(Beginning of Data)
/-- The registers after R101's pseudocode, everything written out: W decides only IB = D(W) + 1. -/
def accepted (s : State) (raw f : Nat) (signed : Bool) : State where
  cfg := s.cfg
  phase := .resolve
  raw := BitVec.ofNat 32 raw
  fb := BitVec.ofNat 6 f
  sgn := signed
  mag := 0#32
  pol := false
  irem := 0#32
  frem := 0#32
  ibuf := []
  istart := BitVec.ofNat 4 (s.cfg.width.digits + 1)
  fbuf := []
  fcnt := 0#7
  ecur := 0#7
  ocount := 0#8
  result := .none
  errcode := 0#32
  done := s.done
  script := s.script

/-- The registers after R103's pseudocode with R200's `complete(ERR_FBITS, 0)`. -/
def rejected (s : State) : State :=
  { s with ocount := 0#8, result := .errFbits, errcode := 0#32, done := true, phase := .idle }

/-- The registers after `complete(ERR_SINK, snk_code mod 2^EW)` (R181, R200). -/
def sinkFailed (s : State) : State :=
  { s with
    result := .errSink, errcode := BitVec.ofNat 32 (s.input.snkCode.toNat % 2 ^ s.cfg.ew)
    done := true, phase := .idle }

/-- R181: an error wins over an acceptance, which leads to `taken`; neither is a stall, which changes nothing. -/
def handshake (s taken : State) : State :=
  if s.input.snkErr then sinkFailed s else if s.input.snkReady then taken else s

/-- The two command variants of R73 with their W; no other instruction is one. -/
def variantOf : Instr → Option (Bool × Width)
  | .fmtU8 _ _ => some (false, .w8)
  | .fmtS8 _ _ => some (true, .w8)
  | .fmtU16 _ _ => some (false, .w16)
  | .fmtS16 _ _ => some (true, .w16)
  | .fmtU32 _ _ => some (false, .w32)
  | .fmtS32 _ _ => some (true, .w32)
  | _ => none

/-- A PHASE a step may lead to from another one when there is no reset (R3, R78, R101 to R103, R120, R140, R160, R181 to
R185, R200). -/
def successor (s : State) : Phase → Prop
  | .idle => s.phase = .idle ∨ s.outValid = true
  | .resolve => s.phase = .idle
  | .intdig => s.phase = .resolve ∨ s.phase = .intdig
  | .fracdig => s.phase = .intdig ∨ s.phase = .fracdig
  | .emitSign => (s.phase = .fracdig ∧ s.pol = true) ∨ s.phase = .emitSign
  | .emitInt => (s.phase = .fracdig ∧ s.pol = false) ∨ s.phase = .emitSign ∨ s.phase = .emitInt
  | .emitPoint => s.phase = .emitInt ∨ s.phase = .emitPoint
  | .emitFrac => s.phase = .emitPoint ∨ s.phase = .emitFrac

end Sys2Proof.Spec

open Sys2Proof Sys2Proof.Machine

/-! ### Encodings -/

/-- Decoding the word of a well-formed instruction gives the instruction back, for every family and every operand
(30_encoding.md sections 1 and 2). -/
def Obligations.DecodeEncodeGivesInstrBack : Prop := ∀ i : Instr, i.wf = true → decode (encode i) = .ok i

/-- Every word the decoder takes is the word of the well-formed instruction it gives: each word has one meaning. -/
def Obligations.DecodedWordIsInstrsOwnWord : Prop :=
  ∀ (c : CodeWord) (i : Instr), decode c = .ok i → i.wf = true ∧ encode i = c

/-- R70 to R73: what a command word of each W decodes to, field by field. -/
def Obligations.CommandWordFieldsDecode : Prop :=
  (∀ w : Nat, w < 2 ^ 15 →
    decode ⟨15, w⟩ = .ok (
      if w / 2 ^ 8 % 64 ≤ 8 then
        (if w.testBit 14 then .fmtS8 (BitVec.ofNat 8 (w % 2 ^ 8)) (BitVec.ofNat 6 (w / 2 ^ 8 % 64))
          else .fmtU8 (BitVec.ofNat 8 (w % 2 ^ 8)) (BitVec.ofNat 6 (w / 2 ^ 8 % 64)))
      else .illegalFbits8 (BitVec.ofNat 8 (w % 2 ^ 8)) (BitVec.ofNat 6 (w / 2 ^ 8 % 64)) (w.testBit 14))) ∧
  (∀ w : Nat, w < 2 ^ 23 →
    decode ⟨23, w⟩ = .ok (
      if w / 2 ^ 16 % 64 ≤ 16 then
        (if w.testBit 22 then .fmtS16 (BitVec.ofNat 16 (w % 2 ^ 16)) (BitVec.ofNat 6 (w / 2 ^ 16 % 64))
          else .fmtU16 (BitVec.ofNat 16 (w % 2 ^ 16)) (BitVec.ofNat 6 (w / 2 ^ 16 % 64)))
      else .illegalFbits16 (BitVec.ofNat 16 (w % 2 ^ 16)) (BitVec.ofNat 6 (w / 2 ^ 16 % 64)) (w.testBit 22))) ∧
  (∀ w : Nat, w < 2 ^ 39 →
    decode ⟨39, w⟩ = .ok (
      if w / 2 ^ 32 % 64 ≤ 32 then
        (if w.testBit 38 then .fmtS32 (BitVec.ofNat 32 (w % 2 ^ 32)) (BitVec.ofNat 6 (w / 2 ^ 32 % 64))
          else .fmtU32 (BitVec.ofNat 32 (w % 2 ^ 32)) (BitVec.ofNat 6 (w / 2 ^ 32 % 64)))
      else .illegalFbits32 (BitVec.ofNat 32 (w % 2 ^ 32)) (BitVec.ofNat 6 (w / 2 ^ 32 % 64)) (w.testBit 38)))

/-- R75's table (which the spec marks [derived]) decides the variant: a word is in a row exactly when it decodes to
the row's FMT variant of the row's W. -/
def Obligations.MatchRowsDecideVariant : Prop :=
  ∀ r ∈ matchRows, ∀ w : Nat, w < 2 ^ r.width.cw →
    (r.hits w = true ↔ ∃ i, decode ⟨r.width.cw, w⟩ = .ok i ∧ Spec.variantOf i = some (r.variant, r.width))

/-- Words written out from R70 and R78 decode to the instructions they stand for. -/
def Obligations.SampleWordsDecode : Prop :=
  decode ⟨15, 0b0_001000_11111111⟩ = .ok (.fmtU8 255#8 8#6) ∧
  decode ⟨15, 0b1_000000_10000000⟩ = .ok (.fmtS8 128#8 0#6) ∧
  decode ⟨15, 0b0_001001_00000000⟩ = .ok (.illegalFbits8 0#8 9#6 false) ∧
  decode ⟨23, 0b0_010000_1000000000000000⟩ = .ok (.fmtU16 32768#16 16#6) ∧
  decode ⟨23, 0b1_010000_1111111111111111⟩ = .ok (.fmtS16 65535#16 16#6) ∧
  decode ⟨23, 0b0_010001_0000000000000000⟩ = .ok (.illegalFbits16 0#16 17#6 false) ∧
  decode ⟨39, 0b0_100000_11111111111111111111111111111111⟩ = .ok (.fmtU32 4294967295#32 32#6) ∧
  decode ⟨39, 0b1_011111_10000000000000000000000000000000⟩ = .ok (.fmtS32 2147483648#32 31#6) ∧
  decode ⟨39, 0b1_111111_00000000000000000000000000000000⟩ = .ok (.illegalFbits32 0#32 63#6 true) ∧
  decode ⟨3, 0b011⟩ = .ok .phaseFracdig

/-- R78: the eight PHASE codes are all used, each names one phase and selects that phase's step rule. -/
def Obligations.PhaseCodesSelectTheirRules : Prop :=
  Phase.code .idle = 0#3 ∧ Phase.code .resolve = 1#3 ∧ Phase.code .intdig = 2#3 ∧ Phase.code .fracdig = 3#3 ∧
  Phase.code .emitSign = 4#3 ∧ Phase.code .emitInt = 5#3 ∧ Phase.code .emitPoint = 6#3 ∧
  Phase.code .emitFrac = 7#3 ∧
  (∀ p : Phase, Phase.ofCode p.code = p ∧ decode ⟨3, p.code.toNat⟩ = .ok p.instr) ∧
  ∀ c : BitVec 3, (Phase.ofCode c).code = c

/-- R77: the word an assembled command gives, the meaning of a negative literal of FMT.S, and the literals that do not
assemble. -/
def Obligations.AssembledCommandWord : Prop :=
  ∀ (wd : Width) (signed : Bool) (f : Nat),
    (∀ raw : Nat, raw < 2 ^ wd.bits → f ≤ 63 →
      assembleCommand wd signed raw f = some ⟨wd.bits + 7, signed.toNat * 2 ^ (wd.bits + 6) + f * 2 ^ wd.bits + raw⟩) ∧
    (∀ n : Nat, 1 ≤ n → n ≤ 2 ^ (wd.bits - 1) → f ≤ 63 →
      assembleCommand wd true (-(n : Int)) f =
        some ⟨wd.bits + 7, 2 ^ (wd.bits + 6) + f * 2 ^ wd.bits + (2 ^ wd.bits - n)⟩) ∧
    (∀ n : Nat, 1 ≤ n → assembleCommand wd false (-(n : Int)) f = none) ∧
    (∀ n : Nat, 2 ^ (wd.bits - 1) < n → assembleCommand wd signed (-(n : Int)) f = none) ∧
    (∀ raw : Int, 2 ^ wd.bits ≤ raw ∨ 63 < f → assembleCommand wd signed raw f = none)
(End of Data)
(Beginning of Data)
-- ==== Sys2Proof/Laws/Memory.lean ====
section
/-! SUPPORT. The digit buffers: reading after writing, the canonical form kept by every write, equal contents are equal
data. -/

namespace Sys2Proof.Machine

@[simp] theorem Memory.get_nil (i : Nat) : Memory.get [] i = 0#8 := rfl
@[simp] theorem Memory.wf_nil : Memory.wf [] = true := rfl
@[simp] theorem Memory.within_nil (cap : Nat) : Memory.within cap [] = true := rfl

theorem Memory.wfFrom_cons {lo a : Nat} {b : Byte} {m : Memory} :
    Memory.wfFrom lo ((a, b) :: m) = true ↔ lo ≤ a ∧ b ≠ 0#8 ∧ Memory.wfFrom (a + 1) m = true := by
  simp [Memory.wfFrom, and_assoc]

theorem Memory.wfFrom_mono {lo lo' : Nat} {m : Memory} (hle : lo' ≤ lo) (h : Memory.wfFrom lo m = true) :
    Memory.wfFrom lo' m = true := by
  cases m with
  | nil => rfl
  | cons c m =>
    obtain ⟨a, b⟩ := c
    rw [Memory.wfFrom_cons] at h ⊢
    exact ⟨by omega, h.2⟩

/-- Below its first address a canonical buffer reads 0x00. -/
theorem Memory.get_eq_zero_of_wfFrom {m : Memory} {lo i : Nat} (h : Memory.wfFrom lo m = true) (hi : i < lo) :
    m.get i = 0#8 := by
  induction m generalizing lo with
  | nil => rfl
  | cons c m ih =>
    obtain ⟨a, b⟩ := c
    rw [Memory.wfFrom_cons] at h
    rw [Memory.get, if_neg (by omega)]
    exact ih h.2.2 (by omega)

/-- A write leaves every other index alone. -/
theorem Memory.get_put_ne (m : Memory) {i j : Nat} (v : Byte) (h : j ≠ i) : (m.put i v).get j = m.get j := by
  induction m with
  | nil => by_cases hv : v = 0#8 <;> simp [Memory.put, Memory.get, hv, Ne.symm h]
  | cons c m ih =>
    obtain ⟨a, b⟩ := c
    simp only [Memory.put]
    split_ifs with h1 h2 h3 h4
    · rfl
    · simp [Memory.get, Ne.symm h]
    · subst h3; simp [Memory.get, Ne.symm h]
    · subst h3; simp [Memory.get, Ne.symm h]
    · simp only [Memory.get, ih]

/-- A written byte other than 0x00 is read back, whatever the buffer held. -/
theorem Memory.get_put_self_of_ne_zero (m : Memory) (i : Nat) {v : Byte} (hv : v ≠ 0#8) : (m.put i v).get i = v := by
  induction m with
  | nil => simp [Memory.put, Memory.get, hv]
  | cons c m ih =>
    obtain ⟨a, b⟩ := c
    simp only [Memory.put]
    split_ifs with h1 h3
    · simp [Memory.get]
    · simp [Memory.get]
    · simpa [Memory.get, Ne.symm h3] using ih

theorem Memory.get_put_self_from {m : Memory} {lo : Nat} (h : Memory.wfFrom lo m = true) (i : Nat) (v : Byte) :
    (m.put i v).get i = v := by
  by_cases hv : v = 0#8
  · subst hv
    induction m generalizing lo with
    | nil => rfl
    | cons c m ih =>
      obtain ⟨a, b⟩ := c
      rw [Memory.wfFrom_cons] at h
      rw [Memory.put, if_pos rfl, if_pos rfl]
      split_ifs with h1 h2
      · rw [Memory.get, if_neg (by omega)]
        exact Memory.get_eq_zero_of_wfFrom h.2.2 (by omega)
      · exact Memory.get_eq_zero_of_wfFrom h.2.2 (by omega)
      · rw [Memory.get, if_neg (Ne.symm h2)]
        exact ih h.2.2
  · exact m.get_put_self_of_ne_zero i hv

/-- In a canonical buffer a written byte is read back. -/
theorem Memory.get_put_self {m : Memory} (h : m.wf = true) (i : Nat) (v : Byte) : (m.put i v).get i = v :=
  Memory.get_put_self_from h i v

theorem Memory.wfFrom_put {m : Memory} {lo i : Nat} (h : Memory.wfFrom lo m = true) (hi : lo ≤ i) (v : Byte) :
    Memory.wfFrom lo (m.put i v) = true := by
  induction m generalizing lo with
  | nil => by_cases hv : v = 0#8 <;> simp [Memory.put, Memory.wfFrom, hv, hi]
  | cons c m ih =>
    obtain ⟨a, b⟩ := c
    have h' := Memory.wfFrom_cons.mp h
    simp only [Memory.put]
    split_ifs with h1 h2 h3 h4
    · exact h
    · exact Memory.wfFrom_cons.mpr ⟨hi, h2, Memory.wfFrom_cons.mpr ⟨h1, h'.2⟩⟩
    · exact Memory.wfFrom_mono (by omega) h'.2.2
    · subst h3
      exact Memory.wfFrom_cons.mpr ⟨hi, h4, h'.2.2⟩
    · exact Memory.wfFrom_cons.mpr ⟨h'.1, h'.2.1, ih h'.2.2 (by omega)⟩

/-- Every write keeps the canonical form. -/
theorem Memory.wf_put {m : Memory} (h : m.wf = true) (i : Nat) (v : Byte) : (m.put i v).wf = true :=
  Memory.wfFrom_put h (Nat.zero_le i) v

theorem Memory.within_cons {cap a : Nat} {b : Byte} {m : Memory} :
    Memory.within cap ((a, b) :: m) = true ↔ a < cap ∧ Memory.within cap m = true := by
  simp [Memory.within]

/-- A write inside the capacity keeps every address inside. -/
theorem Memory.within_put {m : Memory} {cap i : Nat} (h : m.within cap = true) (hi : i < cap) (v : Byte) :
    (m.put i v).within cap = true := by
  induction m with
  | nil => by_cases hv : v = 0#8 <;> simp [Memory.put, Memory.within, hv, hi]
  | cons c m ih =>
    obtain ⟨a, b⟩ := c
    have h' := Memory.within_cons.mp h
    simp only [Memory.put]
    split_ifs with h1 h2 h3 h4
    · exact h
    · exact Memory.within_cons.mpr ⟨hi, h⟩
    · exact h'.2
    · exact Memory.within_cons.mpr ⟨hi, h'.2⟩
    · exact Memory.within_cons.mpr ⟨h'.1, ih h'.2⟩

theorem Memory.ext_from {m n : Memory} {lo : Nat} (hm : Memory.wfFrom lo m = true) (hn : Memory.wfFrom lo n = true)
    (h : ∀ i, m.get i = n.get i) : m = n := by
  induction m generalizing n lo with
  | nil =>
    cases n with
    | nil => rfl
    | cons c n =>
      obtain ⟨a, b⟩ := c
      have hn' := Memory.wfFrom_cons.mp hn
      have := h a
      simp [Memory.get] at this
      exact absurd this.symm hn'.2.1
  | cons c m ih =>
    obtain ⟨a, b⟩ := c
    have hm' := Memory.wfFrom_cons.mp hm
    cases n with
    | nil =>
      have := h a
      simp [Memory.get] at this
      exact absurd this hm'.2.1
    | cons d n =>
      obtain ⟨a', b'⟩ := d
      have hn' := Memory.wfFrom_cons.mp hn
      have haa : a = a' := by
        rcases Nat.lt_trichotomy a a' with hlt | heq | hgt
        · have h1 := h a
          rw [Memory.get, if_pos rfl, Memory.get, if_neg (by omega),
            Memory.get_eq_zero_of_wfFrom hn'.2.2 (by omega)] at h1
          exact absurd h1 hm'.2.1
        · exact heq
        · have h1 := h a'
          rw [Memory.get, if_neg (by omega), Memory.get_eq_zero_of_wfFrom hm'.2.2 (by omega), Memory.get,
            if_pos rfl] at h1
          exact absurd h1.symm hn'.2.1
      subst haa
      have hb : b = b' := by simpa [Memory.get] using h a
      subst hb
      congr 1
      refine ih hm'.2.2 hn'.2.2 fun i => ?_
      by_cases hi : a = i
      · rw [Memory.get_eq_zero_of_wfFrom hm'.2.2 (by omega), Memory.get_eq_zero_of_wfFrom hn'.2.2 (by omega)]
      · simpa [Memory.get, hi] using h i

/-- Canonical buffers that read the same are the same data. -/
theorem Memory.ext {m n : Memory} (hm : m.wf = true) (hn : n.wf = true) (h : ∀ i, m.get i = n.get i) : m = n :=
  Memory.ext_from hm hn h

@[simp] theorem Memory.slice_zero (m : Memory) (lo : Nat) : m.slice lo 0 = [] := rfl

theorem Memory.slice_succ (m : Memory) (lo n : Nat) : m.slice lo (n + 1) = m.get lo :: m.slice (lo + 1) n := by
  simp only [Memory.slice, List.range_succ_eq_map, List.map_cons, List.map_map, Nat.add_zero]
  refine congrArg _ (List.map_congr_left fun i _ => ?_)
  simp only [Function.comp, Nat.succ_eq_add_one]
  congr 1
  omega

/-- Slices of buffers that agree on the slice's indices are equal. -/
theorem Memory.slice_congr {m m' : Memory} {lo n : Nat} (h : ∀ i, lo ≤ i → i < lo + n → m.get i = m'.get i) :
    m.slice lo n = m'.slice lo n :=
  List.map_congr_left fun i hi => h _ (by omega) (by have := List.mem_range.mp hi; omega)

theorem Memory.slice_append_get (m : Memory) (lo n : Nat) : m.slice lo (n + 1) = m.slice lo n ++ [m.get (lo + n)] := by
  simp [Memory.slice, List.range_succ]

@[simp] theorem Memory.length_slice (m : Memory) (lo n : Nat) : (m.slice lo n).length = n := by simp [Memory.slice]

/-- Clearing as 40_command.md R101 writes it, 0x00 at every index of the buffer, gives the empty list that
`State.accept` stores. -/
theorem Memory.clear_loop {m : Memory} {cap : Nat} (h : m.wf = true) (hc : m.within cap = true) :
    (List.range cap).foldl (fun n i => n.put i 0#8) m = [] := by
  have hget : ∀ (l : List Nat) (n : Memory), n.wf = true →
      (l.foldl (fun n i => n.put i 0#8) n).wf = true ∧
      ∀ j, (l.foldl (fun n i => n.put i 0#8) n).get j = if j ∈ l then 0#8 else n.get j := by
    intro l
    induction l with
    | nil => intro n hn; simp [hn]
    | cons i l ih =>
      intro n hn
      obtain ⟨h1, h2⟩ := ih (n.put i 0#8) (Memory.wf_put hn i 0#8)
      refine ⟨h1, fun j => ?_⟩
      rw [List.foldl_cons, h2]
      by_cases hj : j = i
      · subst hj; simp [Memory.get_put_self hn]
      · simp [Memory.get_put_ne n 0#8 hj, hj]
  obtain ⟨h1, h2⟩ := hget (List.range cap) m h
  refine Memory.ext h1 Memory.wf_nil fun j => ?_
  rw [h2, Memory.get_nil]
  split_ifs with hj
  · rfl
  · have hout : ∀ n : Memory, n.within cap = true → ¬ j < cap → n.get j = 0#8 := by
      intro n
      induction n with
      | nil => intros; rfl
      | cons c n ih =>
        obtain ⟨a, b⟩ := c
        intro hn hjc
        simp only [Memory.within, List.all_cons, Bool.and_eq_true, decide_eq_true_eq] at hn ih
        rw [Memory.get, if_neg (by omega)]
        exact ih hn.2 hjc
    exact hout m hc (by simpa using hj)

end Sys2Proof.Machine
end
(End of Data)
(Beginning of Data)
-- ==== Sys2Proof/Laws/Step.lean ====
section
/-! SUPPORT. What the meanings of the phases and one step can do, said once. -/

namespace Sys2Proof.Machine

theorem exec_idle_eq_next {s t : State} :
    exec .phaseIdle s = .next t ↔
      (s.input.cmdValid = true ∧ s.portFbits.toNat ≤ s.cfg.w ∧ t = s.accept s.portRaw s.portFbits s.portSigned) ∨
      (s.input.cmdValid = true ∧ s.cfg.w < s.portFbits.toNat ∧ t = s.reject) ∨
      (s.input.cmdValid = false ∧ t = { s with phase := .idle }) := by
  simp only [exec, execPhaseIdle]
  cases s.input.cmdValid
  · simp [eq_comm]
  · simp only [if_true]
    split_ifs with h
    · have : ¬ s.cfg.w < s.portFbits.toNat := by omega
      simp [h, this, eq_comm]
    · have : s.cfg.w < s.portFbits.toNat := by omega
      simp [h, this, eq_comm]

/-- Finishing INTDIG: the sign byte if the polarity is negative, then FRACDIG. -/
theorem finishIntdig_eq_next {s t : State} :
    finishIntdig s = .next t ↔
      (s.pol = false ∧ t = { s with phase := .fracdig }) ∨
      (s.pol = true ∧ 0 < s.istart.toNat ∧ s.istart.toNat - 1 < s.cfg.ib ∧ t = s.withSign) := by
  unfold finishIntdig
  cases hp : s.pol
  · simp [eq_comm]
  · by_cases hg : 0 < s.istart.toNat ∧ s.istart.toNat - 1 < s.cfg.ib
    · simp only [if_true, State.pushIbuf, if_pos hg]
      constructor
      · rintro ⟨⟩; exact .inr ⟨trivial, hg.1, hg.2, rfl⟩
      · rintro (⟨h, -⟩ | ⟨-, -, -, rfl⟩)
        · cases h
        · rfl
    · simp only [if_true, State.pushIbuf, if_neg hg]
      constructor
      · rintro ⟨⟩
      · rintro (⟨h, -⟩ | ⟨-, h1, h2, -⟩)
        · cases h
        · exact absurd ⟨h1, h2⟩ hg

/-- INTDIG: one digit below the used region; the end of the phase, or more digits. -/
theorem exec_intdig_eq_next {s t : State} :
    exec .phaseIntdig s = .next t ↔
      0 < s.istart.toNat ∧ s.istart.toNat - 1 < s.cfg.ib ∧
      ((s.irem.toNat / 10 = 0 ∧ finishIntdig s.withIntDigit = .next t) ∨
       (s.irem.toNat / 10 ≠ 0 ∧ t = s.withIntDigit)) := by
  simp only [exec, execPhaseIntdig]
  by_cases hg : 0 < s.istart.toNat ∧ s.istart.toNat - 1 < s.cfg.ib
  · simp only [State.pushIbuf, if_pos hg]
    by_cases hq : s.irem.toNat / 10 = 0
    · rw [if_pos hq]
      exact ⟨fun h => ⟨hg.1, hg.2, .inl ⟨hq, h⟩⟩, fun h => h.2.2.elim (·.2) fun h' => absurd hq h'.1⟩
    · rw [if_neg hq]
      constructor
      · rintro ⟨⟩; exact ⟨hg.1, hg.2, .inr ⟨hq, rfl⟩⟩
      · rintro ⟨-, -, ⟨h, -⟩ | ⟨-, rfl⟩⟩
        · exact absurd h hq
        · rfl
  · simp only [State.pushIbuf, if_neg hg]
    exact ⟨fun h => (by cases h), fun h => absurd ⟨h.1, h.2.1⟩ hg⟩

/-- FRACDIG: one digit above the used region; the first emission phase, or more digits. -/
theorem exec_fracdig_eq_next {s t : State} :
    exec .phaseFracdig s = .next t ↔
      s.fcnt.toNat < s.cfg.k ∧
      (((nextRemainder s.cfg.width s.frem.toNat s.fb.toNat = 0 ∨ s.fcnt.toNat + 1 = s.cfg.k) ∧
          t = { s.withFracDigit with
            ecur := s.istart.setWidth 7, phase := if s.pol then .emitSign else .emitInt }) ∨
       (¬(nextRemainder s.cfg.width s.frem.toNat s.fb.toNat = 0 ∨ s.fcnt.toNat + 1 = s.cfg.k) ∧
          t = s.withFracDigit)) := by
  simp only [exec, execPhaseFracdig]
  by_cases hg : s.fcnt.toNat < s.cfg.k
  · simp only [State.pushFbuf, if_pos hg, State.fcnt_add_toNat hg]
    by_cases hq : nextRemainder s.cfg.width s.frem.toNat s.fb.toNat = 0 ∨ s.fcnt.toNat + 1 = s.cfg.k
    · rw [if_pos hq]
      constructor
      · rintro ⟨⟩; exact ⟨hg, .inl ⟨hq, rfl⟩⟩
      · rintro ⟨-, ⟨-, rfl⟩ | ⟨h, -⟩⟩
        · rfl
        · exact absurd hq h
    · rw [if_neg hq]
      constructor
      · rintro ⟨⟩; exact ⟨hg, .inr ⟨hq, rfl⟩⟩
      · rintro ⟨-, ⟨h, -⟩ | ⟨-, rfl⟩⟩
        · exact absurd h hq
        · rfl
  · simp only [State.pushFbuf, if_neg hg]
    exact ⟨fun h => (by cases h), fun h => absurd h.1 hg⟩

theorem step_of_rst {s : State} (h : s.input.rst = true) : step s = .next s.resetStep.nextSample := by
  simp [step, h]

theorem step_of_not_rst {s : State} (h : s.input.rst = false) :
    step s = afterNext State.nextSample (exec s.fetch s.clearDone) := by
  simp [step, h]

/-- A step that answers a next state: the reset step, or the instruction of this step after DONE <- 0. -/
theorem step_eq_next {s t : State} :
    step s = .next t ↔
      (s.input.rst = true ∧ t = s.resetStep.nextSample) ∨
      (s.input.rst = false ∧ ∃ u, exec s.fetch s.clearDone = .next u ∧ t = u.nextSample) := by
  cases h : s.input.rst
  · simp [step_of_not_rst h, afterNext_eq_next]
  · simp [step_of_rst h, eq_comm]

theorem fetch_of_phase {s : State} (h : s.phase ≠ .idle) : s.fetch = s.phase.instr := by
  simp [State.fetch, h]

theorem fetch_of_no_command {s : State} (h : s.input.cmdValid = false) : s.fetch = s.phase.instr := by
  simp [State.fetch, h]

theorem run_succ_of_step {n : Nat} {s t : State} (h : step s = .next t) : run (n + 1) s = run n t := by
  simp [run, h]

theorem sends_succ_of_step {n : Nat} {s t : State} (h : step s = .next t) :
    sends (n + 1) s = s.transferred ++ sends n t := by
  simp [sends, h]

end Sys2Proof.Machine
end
(End of Data)
- _What to work on_:
Which lines above run from the one containing "simp [Memory.get_put_self hn]" to the one containing "decide_eq_true_eq] at hn ih"? Give them again exactly, both ends included.

- _Your response_:
      · subst hj; simp [Memory.get_put_self hn]
      · simp [Memory.get_put_ne n 0#8 hj, hj]
  obtain ⟨h1, h2⟩ := hget (List.range cap) m h
  refine Memory.ext h1 Memory.wf_nil fun j => ?_
  rw [h2, Memory.get_nil]
  split_ifs with hj
  · rfl
  · have hout : ∀ n : Memory, n.within cap = true → ¬ j < cap → n.get j = 0#8 := by
      intro n
      induction n with
      | nil => intros; rfl
      | cons c n ih =>
        obtain ⟨a, b⟩ := c
        intro hn hjc
        simp only [Memory.within, List.all_cons, Bool.and_eq_true, decide_eq_true_eq] at hn ih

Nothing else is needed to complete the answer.